BEGIN Dataset

-- ==== Sys2Proof/Certificates/Slice0/Obligations.lean ====
section
/-!
DEFINITION. Certificates/Slice0/Obligations.lean: the statements for the provers. Each says of a family of commands what the machine's next
state is, when they complete and what they leave unchanged; `Same` and its relatives (Safety.lean) compare states.
-/

open Sys2Proof Sys2Proof.Machine

/-- Derived from R423 of 11 and the opcode table: a step with a command at the front of the queue is that command on the state
with the queue's rest; the order of the queue is the order of arrival. -/
def Obligations.StepRunsTheFront : Prop :=
  ∀ (c : Instr) (q : List Instr) (s : State), step { s with pending := c :: q } = exec c { s with pending := q }

/-- Derived from R10 of 00, Table 16.9 of 16 and R626 of 18: the machine after reset meets the invariant. -/
def Obligations.ResetMeetsTheInvariant : Prop :=
 Inv State.reset

/-- Derived from R10 of 00, Table 16.9 of 16 and R626 of 18: from every state that meets the invariant a step goes on to one
that meets it: memory stays canonical, the reserved bits of committed registers stay zero, Frost stays in one of its four
states, the book's floor stays at or below its head. No step stops, changes the identity of the module, or touches more of the
queue than its front. -/
def Obligations.EveryStepKeepsTheInvariant : Prop :=
  ∀ s : State, Inv s → ∃ t, step s = .next t ∧ Inv t ∧ t.half = s.half ∧ t.moduleId = s.moduleId ∧ t.pending = s.pending.tail

/-- Derived from R10, R418, R431, R599 and R608 and Table 21.13 (values the spec gives), and from log 3, 6 and 7 (the model's
choices: the lifecycle, the level of the lamps, memory without content): the machine after reset stands at B01 on the auxiliary
rail, CA holds OWN, no tenant is bound, no ring, handle, port or plot is in use, committed registers hold their reset values.
-/
def Obligations.ResetValues : Prop :=
  (∀ g o i, cset State.reset g o i = g.reset false i) ∧ (∀ t, (tenRec State.reset t).st = .free) ∧
  (∀ p, (portRec State.reset p).st = .off) ∧ (∀ h, hndRec State.reset h = none) ∧ (∀ a, memGet State.reset.mem a = 0) ∧
  State.reset.pending = [] ∧ State.reset.pwr.st = .standby ∧ State.reset.cel.own = 0 ∧ State.reset.boot.step = 1 ∧
  State.reset.boot.hostReady = false ∧ State.reset.boot.ready = false ∧ State.reset.boot.activeSlot = 0 ∧
  State.reset.rck.bucket = 86400 * 10 ^ 9 * (wearRate State.reset : Int) ∧ State.reset.tim.set = false ∧ State.reset.sec.life = .provisioned ∧
  State.reset.pol.leds = 7 ∧ State.reset.dbg.frost = 0 ∧ State.reset.book.head = 0

/-- Derived from R58 of 02: a commit write takes its snapshot of the shadow, its status register reads PENDING, and the commit
waits behind those that arrived before; the committed sets, the shadows and everything outside the groups stay as they were.
Every commit write of the table. Forms it says complete: hifTenCommit, rngCommit, plnCommit, plnTqCommit, memRsvCommit,
memThermCommit, corCommit, corTerCommit, arrCommit, fmtCommit, vnlPortCommit, vnlPclCommit, colCommit, stpTenCommit,
rckTenCommit, rckWearCommit, celCommit, celSvcCommit, errCommit, pwrCommit, timCommit, dbgCommit, dbgTenCommit, bootCommit,
celTblLoad, celTblUnload, secKeyInstall, secKeyDestroy. -/
def Obligations.CommitWriteQueues : Prop :=
  ∀ (c : Instr) (k : CommitOf) (s : State), IsCommit c k → grpReach s k.grp k.acc k.win = true → dbgGrpOpen s k.grp = true →
    (s.boot.hostReady = true ∨ memb (blockOf k.grp.cstat) [0, 17, 15, 11, 18, 16] = true) →
    Completes c s (fun t =>
      cstatOf t k.grp k.acc k.win = (cPENDING, 0) ∧
      t.grp.pend = s.grp.pend ++ [{
        acc := accCode k.acc, grp := k.grp, win := k.win, obj := selObj s k.grp k.acc k.win, cmd := k.cmd,
        snap := (List.range k.grp.size).map (shadowReg s k.grp k.acc k.win) }] ∧
      t.grp.sets = s.grp.sets ∧ t.grp.shadows = s.grp.shadows ∧
      (∀ q, q ≠ statKey (shadowAcc k.grp k.acc) k.grp k.win → Map.get (0, 0) t.grp.cstat q = Map.get (0, 0) s.grp.cstat q) ∧
      Only [.grp] s t)

/-- Derived from R59 of 02: an abort write reloads the group's shadow from the committed set of the selected object, and the
status register, the committed sets, the pending commits and everything outside the groups stay as they were. Every abort write
of the table. Forms it says complete: hifTenAbort, rngAbort, plnAbort, plnTqAbort, memRsvAbort, memThermAbort, corAbort,
corTerAbort, arrAbort, fmtAbort, vnlPortAbort, vnlPclAbort, colAbort, stpTenAbort, rckTenAbort, rckWearAbort, celAbort,
celSvcAbort, errAbort, pwrAbort, timAbort, dbgAbort, dbgTenAbort, bootAbort, celTblAbort, secKeyAbort. -/
def Obligations.AbortWriteReloads : Prop :=
  ∀ (c : Instr) (g : Grp) (acc : Acc) (win o : Nat) (s : State), IsAbort c g acc win → grpReach s g acc win = true →
    selObj s g acc win = some o →
    Completes c s (fun t =>
      (∀ i, i < g.size → shadowReg t g acc win i = cset s g o i) ∧
      t.grp.cstat = s.grp.cstat ∧ t.grp.sets = s.grp.sets ∧ t.grp.pend = s.grp.pend ∧ Only [.grp] s t)

/-- Derived from R56, R57 and R61 of 02: a commit taken from the queue whose checks all pass replaces the committed set of its
object in one step with its snapshot (reserved bits zero, R10), every register of it, and no other register of any set; for the
groups whose commit does nothing to the sets but that (a changed reserve or buddy slot reaches the Planter's pool or the rack
besides). Further, derived from R56 and R59 of 02: a commit one of whose checks fails keeps the committed set and the shadow,
and the group's status register reports the result and offset of the first check that fails, unless a later commit of the same
window still waits. Forms it says complete: commitApply. -/
def Obligations.CommitApply : Prop :=
  (∀ (i o : Nat) (rd : Option (List Byte)) (c : PendCommit) (s : State),
    s.grp.pend[i]? = some c → commitWaits s i c = false → c.obj = some o → c.snap.length = c.grp.size →
    c.grp ∈ [Grp.pln, .plnTq, .memRsv, .memTherm, .arr, .col, .stpTen, .rckTen, .rckWear, .err, .dbg, .boot] →
    firstFail (commitChecks (modGrp (fun g => { g with pend := g.pend.eraseIdx i }) s) c o rd) = none →
    Completes (.commitApply i rd) s (fun t =>
      (∀ j, j < c.grp.size → cset t c.grp o j = snapW c j &&& c.grp.mask j) ∧
      (∀ g p j, g ≠ c.grp ∨ p ≠ o → j < 512 → cset t g p j = cset s g p j) ∧
      t.grp.pend = s.grp.pend.eraseIdx i ∧ t.grp.shadows = s.grp.shadows ∧
      (c.grp ≠ .memRsv → c.grp ≠ .rckTen → Only [.grp] s t) ∧ (c.grp = .memRsv → Only [.grp, .pln] s t) ∧
      (c.grp = .rckTen → Only [.grp, .out, .hif, .rck, .book] s t))) ∧
  ∀ (i o res off : Nat) (rd : Option (List Byte)) (c : PendCommit) (s : State),
    s.grp.pend[i]? = some c → commitWaits s i c = false → c.obj = some o →
    firstFail (commitChecks (modGrp (fun g => { g with pend := g.pend.eraseIdx i }) (readCommit c rd s).2) c o (readCommit c rd s).1)
      = some (res, off) →
    Completes (.commitApply i rd) s (fun t =>
      t.grp.sets = s.grp.sets ∧ t.grp.shadows = s.grp.shadows ∧ t.grp.pend = s.grp.pend.eraseIdx i ∧
      ((∀ q ∈ s.grp.pend.eraseIdx i, q.grp ≠ c.grp ∨ q.win ≠ c.win ∨ commitAcc q ≠ commitAcc c) →
        Map.get (0, 0) t.grp.cstat (statKey (commitAcc c) c.grp c.win) = (res, seenOff c off)) ∧
      (hostRd c = none → t.out = s.out) ∧ Only [.grp, .out] s t)

/-- Derived from R59, R60, R12 and R43 of 02: a selector write takes effect at once and reloads the shadow from the committed
set of the object then selected, for a VF in its own window too; a write to a register of a group changes that register of the
accessor's shadow alone, reserved bits zero, and no committed register; a write of configuration space sets VF Enable, raises
NumVFs or sets the Function Mask (the form of the write is the model's choice, log 4). Forms it says complete: selectorWrite,
registerWrite. -/
def Obligations.SelectorAndShadowWrites : Prop :=
  (∀ (acc : Acc) (a win m o : Nat) (g : Grp) (v : Word) (s : State), selAt s.half a = some (g, win, m) → grpReach s g acc win = true →
    blockOpen s acc (blockOf a) = true → selObj (setRw (accCode acc) a (v &&& wordOf m) s) g acc win = some o →
    Completes (.selectorWrite acc a v) s (fun t =>
      rwReg t (accCode acc) a = v &&& wordOf m ∧ (∀ i, i < g.size → shadowReg t g acc win i = cset s g o i) ∧
      t.grp.sets = s.grp.sets ∧ t.grp.cstat = s.grp.cstat ∧ Only [.grp, .regs] s t)) ∧
  (∀ (n o : Nat) (b : Bool) (v : Word) (s : State), vfOpen s n b = true →
    selObj (setRw n 0x200000 (v &&& 0xFFFF) s) .rng (.vf n b) 0 = some o →
    Completes (.selectorWrite (.vf n b) 0x1000 v) s (fun t =>
      rwReg t n 0x200000 = v &&& 0xFFFF ∧ (∀ i, i < Grp.size .rng → shadowReg t .rng (.vf n b) 0 i = cset s .rng o i) ∧
      t.grp.sets = s.grp.sets ∧ t.grp.cstat = s.grp.cstat ∧ Only [.grp, .regs] s t)) ∧
  (∀ (acc : Acc) (a win i : Nat) (g : Grp) (v : Word) (s : State), grpAt s.half a = some (g, win, i) → grpReach s g acc win = true →
    blockOpen s acc (blockOf a) = true →
    Completes (.registerWrite acc a v) s (fun t =>
      shadowReg t g acc win i = v &&& g.mask i ∧ t.grp.sets = s.grp.sets ∧ t.grp.cstat = s.grp.cstat ∧ Only [.grp] s t)) ∧
  (∀ (v : Word) (s : State), s.dbg.frost = 0 →
    (bitW v 0 = true → exec (.registerWrite (.cfg 0) 0 v) s = .next { s with hif := { s.hif with vfEnable := true } }) ∧
    (s.hif.numVfs ≤ fldW v 15 0 →
      exec (.registerWrite (.cfg 0) 1 v) s = .next { s with hif := { s.hif with numVfs := min (fldW v 15 0) 63 } }) ∧
    (∀ n, bitW v 14 = true →
      exec (.registerWrite (.cfg n) 2 v) s = .next { s with hif := { s.hif with msixFnMask := addOnce n s.hif.msixFnMask } }))
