-- ==== Sys2Proof/Laws/KeptRing.lean ====
section
/-!
SUPPORT. Laws/KeptRing.lean: every operation and command of Machine/Ring.lean keeps `Kept`.
-/
namespace Sys2Proof.Machine

set_option linter.unusedTactic false
set_option linter.unreachableTactic false
set_option linter.unusedVariables false

theorem modLive_ok {base : State} (tag : Nat) (f : Live → Live) {s : State} (hk : Kept base s) : Kept base (modLive tag f s) := by
  unfold modLive
  with_reducible repeat' (first
    | assumption | intro _ | apply ite_ok | apply modHif_ok | dsimp only | split)
theorem freeTag_ok {base : State} (tag : Nat) (l : Live) {s : State} (hk : Kept base s) : Kept base (freeTag tag l s) := by
  unfold freeTag
  with_reducible repeat' (first
    | assumption | intro _ | apply ite_ok | apply settleRing_ok | apply modRing_ok | apply modHif_ok | dsimp only | split)
theorem writeCompl_ok {base : State} (tag : Nat) (l : Live) {s : State} (hk : Kept base s) : Kept base (writeCompl tag l s) := by
  unfold writeCompl
  with_reducible repeat' (first
    | assumption | intro _ | apply ite_ok | apply writeEntry_ok | apply ringError_ok | dsimp only | split)
theorem postHeld_ok {base : State} (tag : Nat) {s : State} (hk : Kept base s) : Kept base (postHeld tag s) := by
  unfold postHeld
  with_reducible repeat' (first
    | assumption | intro _ | apply ite_ok | apply freeTag_ok | apply writeCompl_ok | apply modLive_ok | dsimp only | split)
theorem finish_ok {base : State} (tag : Nat) (status : Nat) (detail : Nat) (result : Nat) {s : State} (hk : Kept base s) : Kept base (finish
    tag status detail result s) := by
  unfold finish
  with_reducible repeat' (first
    | assumption | intro _ | apply ite_ok | apply modLive_ok | apply postHeld_ok | dsimp only | split)
theorem completeNow_ok {base : State} (tag : Nat) (status : Nat) (detail : Nat) (result : Nat) {s : State} (hk : Kept base s) : Kept base
    (completeNow tag status detail result s) := by
  unfold completeNow
  with_reducible repeat' (first
    | assumption | intro _ | apply ite_ok | apply postHeld_ok | apply modLive_ok | dsimp only | split)
theorem ignoreDb_ok {base : State} {s : State} (hk : Kept base s) : Kept base (ignoreDb s) := by
  unfold ignoreDb
  with_reducible repeat' (first
    | assumption | intro _ | apply ite_ok | apply modHif_ok | dsimp only | split)
theorem staleDb_ok {base : State} {s : State} (hk : Kept base s) : Kept base (staleDb s) := by
  unfold staleDb
  with_reducible repeat' (first
    | assumption | intro _ | apply ite_ok | apply modHif_ok | dsimp only | split)
theorem ringBell_ok {base : State} (r : Nat) (index : Nat) {s : State} (hk : Kept base s) : Kept base (ringBell r index s) := by
  unfold ringBell
  with_reducible repeat' (first
    | assumption | intro _ | apply ite_ok | apply staleDb_ok | apply modRing_ok | apply ringError_ok | dsimp only | split)
theorem doorbell_ok {base : State} (acc : Acc) (page : Nat) (off : Nat) (size : Nat) (value : Nat) {s : State} (hk : Kept base s) : Kept
    base (doorbell acc page off size value s) := by
  unfold doorbell
  with_reducible repeat' (first
    | assumption | intro _ | apply ite_ok | (apply modDbg_ok; rotate_left; with_unfolding_all rfl) | apply ignoreDb_ok
    | apply ringBell_ok | dsimp only | split)
theorem countGrant_ok {base : State} (r : Nat) {s : State} (hk : Kept base s) : Kept base (countGrant r s) := by
  unfold countGrant
  with_reducible repeat' (first
    | assumption | intro _ | apply ite_ok | apply modHif_ok | dsimp only | split)
theorem quotaPause_ok {base : State} (t : Nat) {s : State} (hk : Kept base s) : Kept base (quotaPause t s) := by
  unfold quotaPause
  with_reducible repeat' (first
    | assumption | intro _ | apply ite_ok | apply setTenRec_ok | apply postEvent_ok | dsimp only | split)
theorem fetchIssue_ok {base : State} (r : Nat) (n : Nat) (want : List Nat) {s : State} (hk : Kept base s) : Kept base (fetchIssue r n want
    s) := by
  unfold fetchIssue
  with_reducible repeat' (first
    | assumption | intro _ | apply ite_ok | apply emit_ok | apply modRing_ok | apply countGrant_ok | apply modHif_ok
    | apply quotaPause_ok | dsimp only | split)
theorem takeEntry_ok {base : State} (r : Nat) (count : Nat) (d : List Byte) (tag : Nat) {s : State} (hk : Kept base s) : Kept base
    (takeEntry r count d tag s) := by
  unfold takeEntry
  with_reducible repeat' (first
    | assumption | intro _ | apply ite_ok | apply modHif_ok | apply completeNow_ok | dsimp only | split)
theorem fetchDone_ok {base : State} (r : Nat) (fault : Nat) (bytes : List Byte) {s : State} (hk : Kept base s) : Kept base (fetchDone r
    fault bytes s) := by
  unfold fetchDone
  with_reducible repeat' (first
    | assumption | intro _ | apply ite_ok | apply settleRing_ok | apply ringError_ok | apply modRing_ok | apply forS_ok
    | apply takeEntry_ok | dsimp only | split)
theorem startDesc_ok {base : State} (tag : Nat) (op : Nat) (f : State → State) (hf : ∀ x, Kept base x → Kept base (f x)) {s : State} (hk :
    Kept base s) : Kept base (startDesc tag op f s) := by
  unfold startDesc
  with_reducible repeat' (first
    | assumption | intro _ | apply ite_ok | apply modLive_ok | apply completeNow_ok | apply hf | dsimp only | split)

end Sys2Proof.Machine
end

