-- ==== Sys2Proof/Laws/KeptVineOps.lean ====
section
/-!
SUPPORT. Laws/KeptVineOps.lean: every operation and command of Machine/VineOps.lean keeps `Kept`.
-/
namespace Sys2Proof.Machine

set_option linter.unusedTactic false
set_option linter.unreachableTactic false
set_option linter.unusedVariables false

theorem modPort_ok {base : State} (p : Nat) (f : Port → Port) {s : State} (hk : Kept base s) : Kept base (modPort p f s) := by
  unfold modPort
  with_reducible repeat' (first
    | assumption | intro _ | apply ite_ok | apply modVnl_ok | dsimp only | split)
theorem sendIdle_ok {base : State} (p : Nat) (ack : Nat) (nak : Bool) (ackValid : Bool) (credits : Nat) (cls : Nat) (hb : Bool) {s : State}
    (hk : Kept base s) : Kept base (sendIdle p ack nak ackValid credits cls hb s) := by
  unfold sendIdle
  with_reducible repeat' (first
    | assumption | intro _ | apply ite_ok | apply emit_ok | dsimp only | split)
theorem sealFlit_ok {base : State} (p : Nat) (typ : Nat) (cls : Nat) (dest : Nat) (som : Bool) (eom : Bool) (payload : List Byte) (dv :
    Bool) {s : State} (hk : Kept base s) : Kept base (sealFlit p typ cls dest som eom payload dv s).2 := by
  unfold sealFlit
  with_reducible repeat' (first
    | assumption | intro _ | apply ite_ok | apply modPort_ok | apply ite2_ok | dsimp only | split)
theorem sendFlit_ok {base : State} (p : Nat) (typ : Nat) (cls : Nat) (dest : Nat) (som : Bool) (eom : Bool) (payload : List Byte) {s :
    State} (hk : Kept base s) : Kept base (sendFlit p typ cls dest som eom payload s) := by
  unfold sendFlit
  with_reducible repeat' (first
    | assumption | intro _ | apply ite_ok | apply sealFlit_ok | apply emit_ok | apply modPort_ok | dsimp only | split)
theorem countDivert_ok {base : State} (p : Nat) (n : Nat) {s : State} (hk : Kept base s) : Kept base (countDivert p n s) := by
  unfold countDivert
  with_reducible repeat' (first
    | assumption | intro _ | apply ite_ok | apply modPort_ok | dsimp only | split)
theorem handOver_ok {base : State} (b : Nat) (k : Nat) (env : List Byte) {s : State} (hk : Kept base s) : Kept base (handOver b k env s) :=
    by
  unfold handOver
  with_reducible repeat' (first
    | assumption | intro _ | apply ite_ok | apply modVnl_ok | dsimp only | split)
theorem queueMsg_ok {base : State} (m : VMsg) {s : State} (hk : Kept base s) : Kept base (queueMsg m s) := by
  unfold queueMsg
  with_reducible repeat' (first
    | assumption | intro _ | apply ite_ok | apply modVnl_ok | dsimp only | split)
theorem sealMsg_ok {base : State} (p : Nat) (m : VMsg) {s : State} (hk : Kept base s) : Kept base (sealMsg p m s) := by
  unfold sealMsg
  with_reducible repeat' (first
    | assumption | intro _ | apply ite_ok | apply forS_ok | apply modPort_ok | apply sealFlit_ok | apply queueMsg_ok | dsimp only
    | split)
theorem divertSlot_ok {base : State} (b : Nat) (k : Nat) {s : State} (hk : Kept base s) : Kept base (divertSlot b k s) := by
  unfold divertSlot
  with_reducible repeat' (first
    | assumption | intro _ | apply ite_ok | apply forS_ok | apply sealMsg_ok | apply modVnl_ok | apply handOver_ok
    | apply countDivert_ok | apply modPort_ok | dsimp only | split)
theorem divertBind_ok {base : State} (b : Nat) {s : State} (hk : Kept base s) : Kept base (divertBind b s) := by
  unfold divertBind
  with_reducible repeat' (first
    | assumption | intro _ | apply ite_ok | apply forS_ok | apply divertSlot_ok | dsimp only | split)
theorem sendMsg_ok {base : State} (p : Nat) (m : VMsg) {s : State} (hk : Kept base s) : Kept base (sendMsg p m s) := by
  unfold sendMsg
  with_reducible repeat' (first
    | assumption | intro _ | apply ite_ok | apply forS_ok | apply sendFlit_ok | dsimp only | split)
theorem placeMsg_ok {base : State} (m : VMsg) {s : State} (hk : Kept base s) : Kept base (placeMsg m s) := by
  unfold placeMsg
  with_reducible repeat' (first
    | assumption | intro _ | apply ite_ok | apply sendMsg_ok | apply queueMsg_ok | dsimp only | split)
theorem slotSend_ok {base : State} (b : Nat) (k : Nat) (cls : Nat) (dest : Nat) (bytes : List Byte) {s : State} (hk : Kept base s) : Kept
    base (slotSend b k cls dest bytes s) := by
  unfold slotSend
  with_reducible repeat' (first
    | assumption | intro _ | apply ite_ok | apply placeMsg_ok | dsimp only | split)
theorem sendTo_ok {base : State} (b : Nat) (cls : Nat) (dest : Nat) (bytes : List Byte) {s : State} (hk : Kept base s) : Kept base (sendTo b
    cls dest bytes s) := by
  unfold sendTo
  with_reducible repeat' (first
    | assumption | intro _ | apply ite_ok | apply emit_ok | apply slotSend_ok | apply divertSlot_ok | dsimp only | split)
theorem retryMsg_ok {base : State} (m : VMsg) {s : State} (hk : Kept base s) : Kept base (retryMsg m s) := by
  unfold retryMsg
  with_reducible repeat' (first
    | assumption | intro _ | apply ite_ok | apply sendMsg_ok | apply queueMsg_ok | apply placeMsg_ok | dsimp only | split)
theorem drainQueue_ok {base : State} {s : State} (hk : Kept base s) : Kept base (drainQueue s) := by
  unfold drainQueue
  with_reducible repeat' (first
    | assumption | intro _ | apply ite_ok | apply forS_ok | apply retryMsg_ok | apply modVnl_ok | dsimp only | split)
theorem upEvent_ok {base : State} (tbl : Nat) (inst : Nat) (code : Nat) (tens : List Nat) (subject : Nat) (detail : Nat) {s : State} (hk :
    Kept base s) : Kept base (upEvent tbl inst code tens subject detail s) := by
  unfold upEvent
  with_reducible repeat' (first
    | assumption | intro _ | apply ite_ok | (apply modCel_ok; rotate_left; with_unfolding_all rfl)
    | (apply modCel_none; rotate_left; with_unfolding_all rfl) | dsimp only | split)
theorem portEvt_ok {base : State} (p : Nat) (code : Nat) {s : State} (hk : Kept base s) : Kept base (portEvt p code s) := by
  unfold portEvt
  with_reducible repeat' (first
    | assumption | intro _ | apply ite_ok | apply upEvent_ok | dsimp only | split)
theorem sendTrain_ok {base : State} (p : Nat) (bytes : List Byte) {s : State} (hk : Kept base s) : Kept base (sendTrain p bytes s) := by
  unfold sendTrain
  with_reducible repeat' (first
    | assumption | intro _ | apply ite_ok | apply forS_ok | apply emit_ok | dsimp only | split)
theorem hsSend_ok {base : State} (p : Nat) (bytes : List Byte) {s : State} (hk : Kept base s) : Kept base (hsSend p bytes s) := by
  unfold hsSend
  with_reducible repeat' (first
    | assumption | intro _ | apply ite_ok | apply sendTrain_ok | apply modPort_ok | dsimp only | split)
theorem hsHelloStart_ok {base : State} (p : Nat) {s : State} (hk : Kept base s) : Kept base (hsHelloStart p s) := by
  unfold hsHelloStart
  with_reducible repeat' (first
    | assumption | intro _ | apply ite_ok | apply fresh_ok | apply hsSend_ok | apply modPort_ok | dsimp only | split)
theorem askToken_ok {base : State} (p : Nat) {s : State} (hk : Kept base s) : Kept base (askToken p s) := by
  unfold askToken
  with_reducible repeat' (first
    | assumption | intro _ | apply ite_ok | apply hsSend_ok | apply modPort_ok | dsimp only | split)
theorem retryTokens_ok {base : State} {s : State} (hk : Kept base s) : Kept base (retryTokens s) := by
  unfold retryTokens
  with_reducible repeat' (first
    | assumption | intro _ | apply ite_ok | apply forS_ok | apply askToken_ok | dsimp only | split)
theorem enterHedged_ok {base : State} (p : Nat) {s : State} (hk : Kept base s) : Kept base (enterHedged p s) := by
  unfold enterHedged
  with_reducible repeat' (first
    | assumption | intro _ | apply ite_ok | apply hsHelloStart_ok | apply portEvt_ok | apply modPort_ok | dsimp only | split)
theorem enterDark_ok {base : State} (p : Nat) (reason : Nat) {s : State} (hk : Kept base s) : Kept base (enterDark p reason s) := by
  unfold enterDark
  with_reducible repeat' (first
    | assumption | intro _ | apply ite_ok | apply portEvt_ok | apply modPort_ok | dsimp only | split)
theorem updReady_ok {base : State} (b : Nat) {s : State} (hk : Kept base s) : Kept base (updReady b s) := by
  unfold updReady
  with_reducible repeat' (first
    | assumption | intro _ | apply ite_ok | apply modVnl_ok | apply noteT_ok | dsimp only | split)
theorem gateShutPort_ok {base : State} (p : Nat) (reason : Nat) {s : State} (hk : Kept base s) : Kept base (gateShutPort p reason s) := by
  unfold gateShutPort
  with_reducible repeat' (first
    | assumption | intro _ | apply ite_ok | apply modPort_ok | apply noteT_ok | apply enterHedged_ok | apply updReady_ok | dsimp only
    | split)
theorem tryOpen_ok {base : State} (p : Nat) {s : State} (hk : Kept base s) : Kept base (tryOpen p s) := by
  unfold tryOpen
  with_reducible repeat' (first
    | assumption | intro _ | apply ite_ok | apply modPort_ok | apply drainQueue_ok | apply updReady_ok | apply portEvt_ok
    | apply noteT_ok | dsimp only | split)

end Sys2Proof.Machine
end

END Dataset

■ Task to complete: In the records above, find the line containing "unfold tryOpen"; please retype it and every line after it through the last line, exactly and with nothing else.

■ Result:
  unfold tryOpen
  with_reducible repeat' (first
    | assumption | intro _ | apply ite_ok | apply modPort_ok | apply drainQueue_ok | apply updReady_ok | apply portEvt_ok
    | apply noteT_ok | dsimp only | split)

end Sys2Proof.Machine
end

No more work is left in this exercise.